-- ==== Sys2Proof/Tests/Slice0.lean ====
section
/-! SUPPORT. The model's own tests: what WellFormed refuses, the vectors of spec/95_test_vectors.md (their expected values are the
spec's), and for every obligation with hypotheses a concrete state and operands that meet all of them. -/

namespace Sys2Proof.Tests

open Sys2Proof.Machine

/-! ## Helpers -/

/-- The memory with these cells. -/
def cells (l : List (Nat × Byte)) : Memory := l.foldl (fun m c => m.write c.1 c.2) []

/-- A machine inside a frame at `pc`, iteration `i`, whose memory holds `bytes` at `pc` and `l` elsewhere. -/
def inFrame (c : Config.Capacity) (pc : Addr) (i : Fin Config.stepsPerFrame) (bytes : List Byte) (l : List (Nat × Byte)) :
    State :=
  { State.resetWith c with
    mem := (cells l).writeBytes pc.toNat bytes, stage := .romClosed, frame := some { pc := pc, iter := i } }

/-- A machine that is idle after RESET, with these commands to come and these cells. -/
def idle (c : Config.Capacity) (cmds : List Command) (l : List (Nat × Byte)) : State :=
  { State.resetWith c with pending := cmds, mem := cells l }

/-- An idle machine that is FAULTED. -/
def faulted (cmds : List Command) : State :=
  State.raise .addressOutOfRange { State.resetWith .short with pending := cmds, stage := .romClosed }

/-- The next state, if the outcome is one. -/
def nextOf : Host.Outcome State Fault Refusal → Option State
  | .next t => some t
  | _ => none

/-- The refusal, if the outcome is one. -/
def refusalOf : Host.Outcome State Fault Refusal → Option Refusal
  | .refused r => some r
  | _ => none

theorem exists_next_of_isSome {o : Host.Outcome State Fault Refusal} (h : (nextOf o).isSome = true) : ∃ t, o = .next t := by
  cases o with
  | next t => exact ⟨t, rfl⟩
  | fault e => cases h
  | refused r => cases h

/-- The pc after one step, the byte at `a`, the status. -/
def seen (s : State) (a : Nat) : Option (Option Addr × Byte × Status) :=
  (nextOf (step s)).map fun t => (t.frame.map Frame.pc, t.mem.read a, t.status)

/-- V12a: COPY 0x40, 0x41, 0x20 at 0x10, `M[40] = D7`. -/
def v12a (c : Config.Capacity) (i : Fin Config.stepsPerFrame) : State :=
  inFrame c 0x10 i [0, 0, 0x40, 0, 0, 0x41, 0, 0, 0x20] [(0x40, 0xD7)]

/-! ## Well-formedness and decoding -/

/-- A record of eight bytes, and one of ten, is refused; a record of nine is not (R50). -/
theorem test_wellFormed_refuses_wrong_lengths :
    recordWellFormed [1, 2, 3, 4, 5, 6, 7, 8] = false ∧
    recordWellFormed [1, 2, 3, 4, 5, 6, 7, 8, 9, 10] = false ∧
    recordWellFormed [1, 2, 3, 4, 5, 6, 7, 8, 9] = true := by decide

/-- The decoder refuses a truncated record by name, and leaves the bytes after a whole one (R50, R55). -/
theorem test_decode_truncated :
    decode [1, 2, 3, 4, 5, 6, 7, 8] = .error .truncated ∧
    decode [1, 2, 3, 4, 5, 6, 7, 8, 9, 10] = .ok (.copy 0x010203 0x040506 0x070809, [10]) := ⟨rfl, rfl⟩

/-- V11, and the row's number: bit 71 is bit 7 of the byte at pc (R8). -/
theorem test_decode_copy_word :
    decodeTableWord 72 0x123456789ABCDEF012 = some (.copy 0x123456 0x789ABC 0xDEF012) ∧
    decodeTableWord 72 0 = some (.copy 0 0 0) ∧
    encode (.copy 0x123456 0x789ABC 0xDEF012) = [0x12, 0x34, 0x56, 0x78, 0x9A, 0xBC, 0xDE, 0xF0, 0x12] := by decide

/-- A word placed in the machine right after RESET is run by the very next step. -/
theorem test_placed_word_runs :
    (nextOf (step (State.reset.withFetchWord 72 0x000008000041000020))).map
      (fun t => (t.frame.map Frame.pc, t.mem.read 0x41)) = some (some 0x20, 0x20) := by decide
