-- ==== Sys2Proof/Word.lean ====
section
/-! DEFINITION. The words of the BVK-N840 (spec 00_scope.md R1, R3) and their plainest arithmetic. -/

namespace Sys2Proof

/-- One byte of memory. -/
abbrev Byte := BitVec 8
/-- A word of 32 bits (R1): a lane value, an instruction word. -/
abbrev Word := BitVec 32
/-- A doubleword of 64 bits (R1): a sequencer register. -/
abbrev DWord := BitVec 64
/-- The 256 data bits of a token, lane `l` in bits 32l+31:32l (R4). -/
abbrev Data256 := BitVec 256

end Sys2Proof
end

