-- ==== Sys2Proof/Decode.lean ====
section
/-! DEFINITION. Decoding: from the bits of a word to an instruction, or a rejection by name, written from
03_encodings.md (R52-R60 for sequencer words, R61-R68 for element operation words, with the limits that
R123-R176 place on single instructions), and after it the encoder. Words are read as numbers: bit 0 is the least significant. -/

namespace Sys2Proof

/-- Why a word is no instruction. For sequencer words the conditions of R58, for element words those of R67. -/
inductive Illegal where
  /-- R58 item 1, R67 item 3: the opcode is reserved. -/
  | reservedOp
  /-- R58 item 2: the function or sub-operation is reserved. -/
  | reservedFunction
  /-- R58 item 3: a field that the format marks zero is not zero. -/
  | nonzeroBits
  /-- R58 item 4, R67 item 5: a field that the instruction does not use is not zero. -/
  | unusedField
  /-- R58 item 5, R67 item 5: a field holds a reserved value. -/
  | reservedValue
  /-- R58 item 6, R127: an operand is out of range. -/
  | operandRange
  /-- R58 item 7: the word writes a read-only control register. -/
  | readOnlyCsr
  /-- R67 item 4: an operand code is not one the instruction takes. -/
  | operandCode
  deriving DecidableEq, Repr

/-- Bits hi:lo of a word, as an unsigned number (R7). -/
def fld (w hi lo : Nat) : Nat := w / 2 ^ lo % 2 ^ (hi - lo + 1)

/-! ### Fields of a sequencer word (R53, R54) -/

def issueOf (w : Nat) : Issue := ⟨BitVec.ofNat 2 (fld w 31 30), fld w 29 29 == 1⟩
def regD (w : Nat) : GReg := BitVec.ofNat 5 (fld w 22 18)
def regA (w : Nat) : GReg := BitVec.ofNat 5 (fld w 17 13)
def regB (w : Nat) : GReg := BitVec.ofNat 5 (fld w 12 8)
def regC (w : Nat) : GReg := BitVec.ofNat 5 (fld w 7 3)

def sizeOf? : Nat → Option Size
  | 0 => some .b
  | 1 => some .h
  | 2 => some .w
  | 3 => some .d
  | _ => none

def Size.code : Size → Nat
  | .b => 0
  | .h => 1
  | .w => 2
  | .d => 3

def memOrdOf? : Nat → Option MemOrd
  | 0 => some .plain
  | 1 => some .sync
  | 2 => some .nt
  | _ => none

def MemOrd.code : MemOrd → Nat
  | .plain => 0
  | .sync => 1
  | .nt => 2

def scopeOf? : Nat → Option Scope
  | 0 => some .ctx
  | 1 => some .elem
  | 2 => some .region
  | 3 => some .die
  | 4 => some .dev
  | 5 => some .sys
  | _ => none

def Scope.code : Scope → Nat
  | .ctx => 0
  | .elem => 1
  | .region => 2
  | .die => 3
  | .dev => 4
  | .sys => 5

def fenceKindOf? : Nat → Option FenceKind
  | 0 => some .full
  | 1 => some .acquire
  | 2 => some .release
  | _ => none

def FenceKind.code : FenceKind → Nat
  | .full => 0
  | .acquire => 1
  | .release => 2

def handleCondOf? : Nat → Option HandleCond
  | 0 => some .busy
  | 1 => some .done
  | 2 => some .fault
  | 3 => some .notBusy
  | _ => none

def HandleCond.code : HandleCond → Nat
  | .busy => 0
  | .done => 1
  | .fault => 2
  | .notBusy => 3

/-- The value of an optional field, or the rejection that its reserved value earns. -/
def orIllegal {α : Type} (x : Option α) (e : Illegal) (k : α → Except Illegal Instr) : Except Illegal Instr :=
  match x with
  | some v => k v
  | none => .error e

/-- A condition of R58 or R67 that must hold. -/
def need (c : Bool) (e : Illegal) (k : Except Illegal Instr) : Except Illegal Instr :=
  if c then k else .error e

/-- Control registers that R195 assigns. -/
def csrAssigned (n : Nat) : Bool :=
  n ≤ 0x006 || (0x010 ≤ n && n ≤ 0x013) || (0x020 ≤ n && n ≤ 0x022) || (0x030 ≤ n && n ≤ 0x034) ||
    n == 0x040 || n == 0x041

/-- Control registers that some level may write (R195). -/
def csrWritable (n : Nat) : Bool :=
  n ≤ 0x006 || n == 0x013 || n == 0x040 || n == 0x041

/-! ### Sequencer words -/

/-- `alu` (R57): the three-register functions, by FN. -/
def aluTable : List (Issue → GReg → GReg → GReg → Instr) :=
  [.add, .sub, .and, .or, .xor, .andn, .shl, .shr, .sha, .min, .max, .minn, .maxn, .slt, .sltn, .mul, .mulh, .mulhn, .div, .divn, .rem, .remn]

/-- `atom` (R56): the operations of both sizes, by AOP. -/
def atomTable : List (Issue → GReg → GReg → GReg → Scope → Bool → Instr) :=
  [.aadd, .aand, .aor, .axor, .amin, .amax, .aminn, .amaxn, .aswap, .acas]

■ ■ ■ ■

GOAL OF THE EXERCISE: Please retype the data exactly as it stands, from its first line down to the line that contains "c with pending", then stop.

ANSWER TO THIS EXERCISE:
-- ==== Sys2Proof/Tests/Slice0.lean ====
section
/-! SUPPORT. The model's own tests: what WellFormed refuses, the vectors of spec/95_test_vectors.md (their expected values are the
spec's), and for every obligation with hypotheses a concrete state and operands that meet all of them. -/

namespace Sys2Proof.Tests

open Sys2Proof.Machine

/-! ## Helpers -/

/-- The memory with these cells. -/
def cells (l : List (Nat × Byte)) : Memory := l.foldl (fun m c => m.write c.1 c.2) []

/-- A machine inside a frame at `pc`, iteration `i`, whose memory holds `bytes` at `pc` and `l` elsewhere. -/
def inFrame (c : Config.Capacity) (pc : Addr) (i : Fin Config.stepsPerFrame) (bytes : List Byte) (l : List (Nat × Byte)) :
    State :=
  { State.resetWith c with
    mem := (cells l).writeBytes pc.toNat bytes, stage := .romClosed, frame := some { pc := pc, iter := i } }

/-- A machine that is idle after RESET, with these commands to come and these cells. -/
def idle (c : Config.Capacity) (cmds : List Command) (l : List (Nat × Byte)) : State :=
  { State.resetWith c with pending := cmds, mem := cells l }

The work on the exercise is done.